## What to produce
Repeat verbatim, and only, the lines of the data below, beginning at the line that contains "one entry written. -/" and stopping after the line that contains "def folding (v".

## Stored items from a collection

★ ★ ★ ★ ★

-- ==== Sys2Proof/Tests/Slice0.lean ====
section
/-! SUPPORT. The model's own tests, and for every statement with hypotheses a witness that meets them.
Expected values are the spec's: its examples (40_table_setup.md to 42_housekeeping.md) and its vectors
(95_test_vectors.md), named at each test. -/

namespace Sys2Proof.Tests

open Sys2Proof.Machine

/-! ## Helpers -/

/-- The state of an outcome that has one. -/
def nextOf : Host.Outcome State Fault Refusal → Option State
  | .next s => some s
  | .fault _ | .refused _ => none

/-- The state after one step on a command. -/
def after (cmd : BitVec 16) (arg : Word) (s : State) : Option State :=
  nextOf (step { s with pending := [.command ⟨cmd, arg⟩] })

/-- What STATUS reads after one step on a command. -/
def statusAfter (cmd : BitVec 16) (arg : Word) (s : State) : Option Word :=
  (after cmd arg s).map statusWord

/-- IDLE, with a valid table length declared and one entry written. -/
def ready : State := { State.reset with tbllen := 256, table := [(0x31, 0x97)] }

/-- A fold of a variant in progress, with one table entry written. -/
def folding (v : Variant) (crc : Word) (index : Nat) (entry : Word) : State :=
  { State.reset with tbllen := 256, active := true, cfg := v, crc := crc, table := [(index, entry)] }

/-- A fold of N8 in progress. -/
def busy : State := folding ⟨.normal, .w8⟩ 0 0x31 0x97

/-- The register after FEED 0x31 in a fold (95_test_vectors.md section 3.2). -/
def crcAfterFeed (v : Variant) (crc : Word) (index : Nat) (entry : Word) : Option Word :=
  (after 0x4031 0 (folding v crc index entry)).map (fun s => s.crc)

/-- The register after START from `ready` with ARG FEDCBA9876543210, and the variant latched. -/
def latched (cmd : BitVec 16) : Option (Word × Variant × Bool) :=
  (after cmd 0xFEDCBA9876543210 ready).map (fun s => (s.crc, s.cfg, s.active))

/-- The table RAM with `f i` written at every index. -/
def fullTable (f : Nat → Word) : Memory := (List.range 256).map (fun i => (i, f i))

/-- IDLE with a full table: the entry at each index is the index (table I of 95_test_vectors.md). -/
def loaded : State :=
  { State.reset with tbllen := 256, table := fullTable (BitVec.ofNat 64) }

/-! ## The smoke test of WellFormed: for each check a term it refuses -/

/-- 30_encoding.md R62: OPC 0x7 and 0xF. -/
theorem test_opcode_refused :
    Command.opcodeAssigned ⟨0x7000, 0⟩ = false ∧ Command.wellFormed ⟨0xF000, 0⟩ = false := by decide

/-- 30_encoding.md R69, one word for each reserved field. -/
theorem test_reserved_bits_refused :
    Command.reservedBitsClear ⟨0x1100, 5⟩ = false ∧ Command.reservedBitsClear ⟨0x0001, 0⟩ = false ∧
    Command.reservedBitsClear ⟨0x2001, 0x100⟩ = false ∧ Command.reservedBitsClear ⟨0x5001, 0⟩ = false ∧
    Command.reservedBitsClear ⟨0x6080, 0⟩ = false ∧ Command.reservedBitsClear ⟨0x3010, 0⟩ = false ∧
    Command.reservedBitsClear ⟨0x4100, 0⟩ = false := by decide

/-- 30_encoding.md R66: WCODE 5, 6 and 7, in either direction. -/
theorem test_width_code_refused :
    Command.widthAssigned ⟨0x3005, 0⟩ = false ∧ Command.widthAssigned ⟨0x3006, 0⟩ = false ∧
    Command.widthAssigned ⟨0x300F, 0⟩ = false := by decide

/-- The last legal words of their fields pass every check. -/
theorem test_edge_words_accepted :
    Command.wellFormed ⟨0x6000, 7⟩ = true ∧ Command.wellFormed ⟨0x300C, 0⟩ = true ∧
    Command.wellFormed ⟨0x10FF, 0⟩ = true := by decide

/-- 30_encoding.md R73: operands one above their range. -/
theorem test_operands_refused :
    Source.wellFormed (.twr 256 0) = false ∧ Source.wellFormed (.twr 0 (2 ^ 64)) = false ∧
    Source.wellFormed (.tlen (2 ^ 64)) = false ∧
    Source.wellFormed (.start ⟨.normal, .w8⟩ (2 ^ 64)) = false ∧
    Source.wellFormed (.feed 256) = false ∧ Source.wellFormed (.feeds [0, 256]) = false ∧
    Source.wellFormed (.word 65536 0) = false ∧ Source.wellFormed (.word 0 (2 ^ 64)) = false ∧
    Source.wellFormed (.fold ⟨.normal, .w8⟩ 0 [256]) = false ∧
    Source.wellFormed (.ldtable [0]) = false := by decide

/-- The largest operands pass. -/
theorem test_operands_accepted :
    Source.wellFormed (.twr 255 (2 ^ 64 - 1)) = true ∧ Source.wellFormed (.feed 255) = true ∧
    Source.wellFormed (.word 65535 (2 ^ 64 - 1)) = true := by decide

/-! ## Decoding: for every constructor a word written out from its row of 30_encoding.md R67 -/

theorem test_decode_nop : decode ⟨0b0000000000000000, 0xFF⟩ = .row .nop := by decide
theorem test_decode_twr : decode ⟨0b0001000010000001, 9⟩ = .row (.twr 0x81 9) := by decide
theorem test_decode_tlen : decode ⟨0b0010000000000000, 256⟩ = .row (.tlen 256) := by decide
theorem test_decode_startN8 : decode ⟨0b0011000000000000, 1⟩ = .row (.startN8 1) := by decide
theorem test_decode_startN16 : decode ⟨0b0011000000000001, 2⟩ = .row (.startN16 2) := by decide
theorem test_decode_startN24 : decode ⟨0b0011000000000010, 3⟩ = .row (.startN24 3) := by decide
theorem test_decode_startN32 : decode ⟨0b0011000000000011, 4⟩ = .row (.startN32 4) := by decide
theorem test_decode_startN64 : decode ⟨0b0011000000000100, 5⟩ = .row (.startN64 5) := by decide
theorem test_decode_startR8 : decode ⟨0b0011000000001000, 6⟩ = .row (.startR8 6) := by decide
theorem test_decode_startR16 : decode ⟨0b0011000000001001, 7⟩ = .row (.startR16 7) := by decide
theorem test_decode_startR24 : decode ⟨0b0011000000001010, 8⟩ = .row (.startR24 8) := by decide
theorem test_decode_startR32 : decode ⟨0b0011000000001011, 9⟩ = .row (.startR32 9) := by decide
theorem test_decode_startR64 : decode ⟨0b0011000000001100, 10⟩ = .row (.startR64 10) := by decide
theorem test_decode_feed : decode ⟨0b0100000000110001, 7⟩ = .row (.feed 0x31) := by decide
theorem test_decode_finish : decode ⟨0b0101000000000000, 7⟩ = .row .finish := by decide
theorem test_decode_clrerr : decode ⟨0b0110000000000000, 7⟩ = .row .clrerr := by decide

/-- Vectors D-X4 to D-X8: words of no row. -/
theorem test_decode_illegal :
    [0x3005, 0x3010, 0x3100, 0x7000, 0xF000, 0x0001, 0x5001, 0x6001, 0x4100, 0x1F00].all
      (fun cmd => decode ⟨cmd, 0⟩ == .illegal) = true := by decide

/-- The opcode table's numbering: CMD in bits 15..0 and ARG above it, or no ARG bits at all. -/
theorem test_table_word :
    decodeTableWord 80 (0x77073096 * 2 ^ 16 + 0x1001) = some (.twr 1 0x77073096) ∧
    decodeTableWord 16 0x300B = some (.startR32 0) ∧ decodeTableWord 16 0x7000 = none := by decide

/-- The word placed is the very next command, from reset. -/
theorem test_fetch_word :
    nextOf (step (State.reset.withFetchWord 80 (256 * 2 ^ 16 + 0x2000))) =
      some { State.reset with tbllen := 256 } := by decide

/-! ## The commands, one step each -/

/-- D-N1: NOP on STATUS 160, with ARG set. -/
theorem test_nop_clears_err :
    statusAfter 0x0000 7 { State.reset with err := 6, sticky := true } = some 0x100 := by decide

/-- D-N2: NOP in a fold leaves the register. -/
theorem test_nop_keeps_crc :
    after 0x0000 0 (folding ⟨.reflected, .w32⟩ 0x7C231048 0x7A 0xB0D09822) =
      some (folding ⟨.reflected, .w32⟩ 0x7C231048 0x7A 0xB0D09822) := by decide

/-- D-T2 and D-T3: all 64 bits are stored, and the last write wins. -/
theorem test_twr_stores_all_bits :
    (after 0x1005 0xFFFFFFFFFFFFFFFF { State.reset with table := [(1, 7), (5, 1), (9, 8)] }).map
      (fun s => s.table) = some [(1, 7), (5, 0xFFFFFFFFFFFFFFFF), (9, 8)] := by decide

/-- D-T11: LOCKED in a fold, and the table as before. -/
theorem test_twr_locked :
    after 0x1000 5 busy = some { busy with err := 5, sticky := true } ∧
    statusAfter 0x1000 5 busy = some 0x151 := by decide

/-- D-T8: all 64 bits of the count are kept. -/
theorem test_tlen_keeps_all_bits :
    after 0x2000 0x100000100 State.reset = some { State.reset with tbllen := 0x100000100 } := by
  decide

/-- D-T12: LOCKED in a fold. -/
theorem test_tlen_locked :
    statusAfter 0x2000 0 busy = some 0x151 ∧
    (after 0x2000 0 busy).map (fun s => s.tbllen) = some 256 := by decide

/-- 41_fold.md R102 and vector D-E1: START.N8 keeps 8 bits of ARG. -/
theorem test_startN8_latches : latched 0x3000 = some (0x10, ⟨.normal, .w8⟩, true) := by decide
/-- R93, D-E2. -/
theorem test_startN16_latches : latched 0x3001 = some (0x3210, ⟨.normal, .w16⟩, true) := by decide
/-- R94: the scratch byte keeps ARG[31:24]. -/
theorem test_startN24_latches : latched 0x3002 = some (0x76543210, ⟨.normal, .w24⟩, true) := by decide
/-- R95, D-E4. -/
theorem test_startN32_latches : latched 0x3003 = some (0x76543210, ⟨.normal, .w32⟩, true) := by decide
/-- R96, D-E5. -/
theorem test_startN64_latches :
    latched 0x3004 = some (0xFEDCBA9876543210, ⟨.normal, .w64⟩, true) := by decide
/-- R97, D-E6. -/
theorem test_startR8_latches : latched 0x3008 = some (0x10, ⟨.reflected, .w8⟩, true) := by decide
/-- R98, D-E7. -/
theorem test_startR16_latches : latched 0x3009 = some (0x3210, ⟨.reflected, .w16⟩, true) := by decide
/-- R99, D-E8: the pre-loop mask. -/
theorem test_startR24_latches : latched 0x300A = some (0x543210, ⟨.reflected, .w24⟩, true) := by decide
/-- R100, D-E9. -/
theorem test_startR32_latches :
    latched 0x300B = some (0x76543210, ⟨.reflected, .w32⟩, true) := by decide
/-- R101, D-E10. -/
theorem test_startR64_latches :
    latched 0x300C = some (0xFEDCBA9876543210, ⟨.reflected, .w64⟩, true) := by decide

★ ★ ★ ★ ★

## Response to this exercise
/-- IDLE, with a valid table length declared and one entry written. -/
def ready : State := { State.reset with tbllen := 256, table := [(0x31, 0x97)] }

/-- A fold of a variant in progress, with one table entry written. -/
def folding (v : Variant) (crc : Word) (index : Nat) (entry : Word) : State :=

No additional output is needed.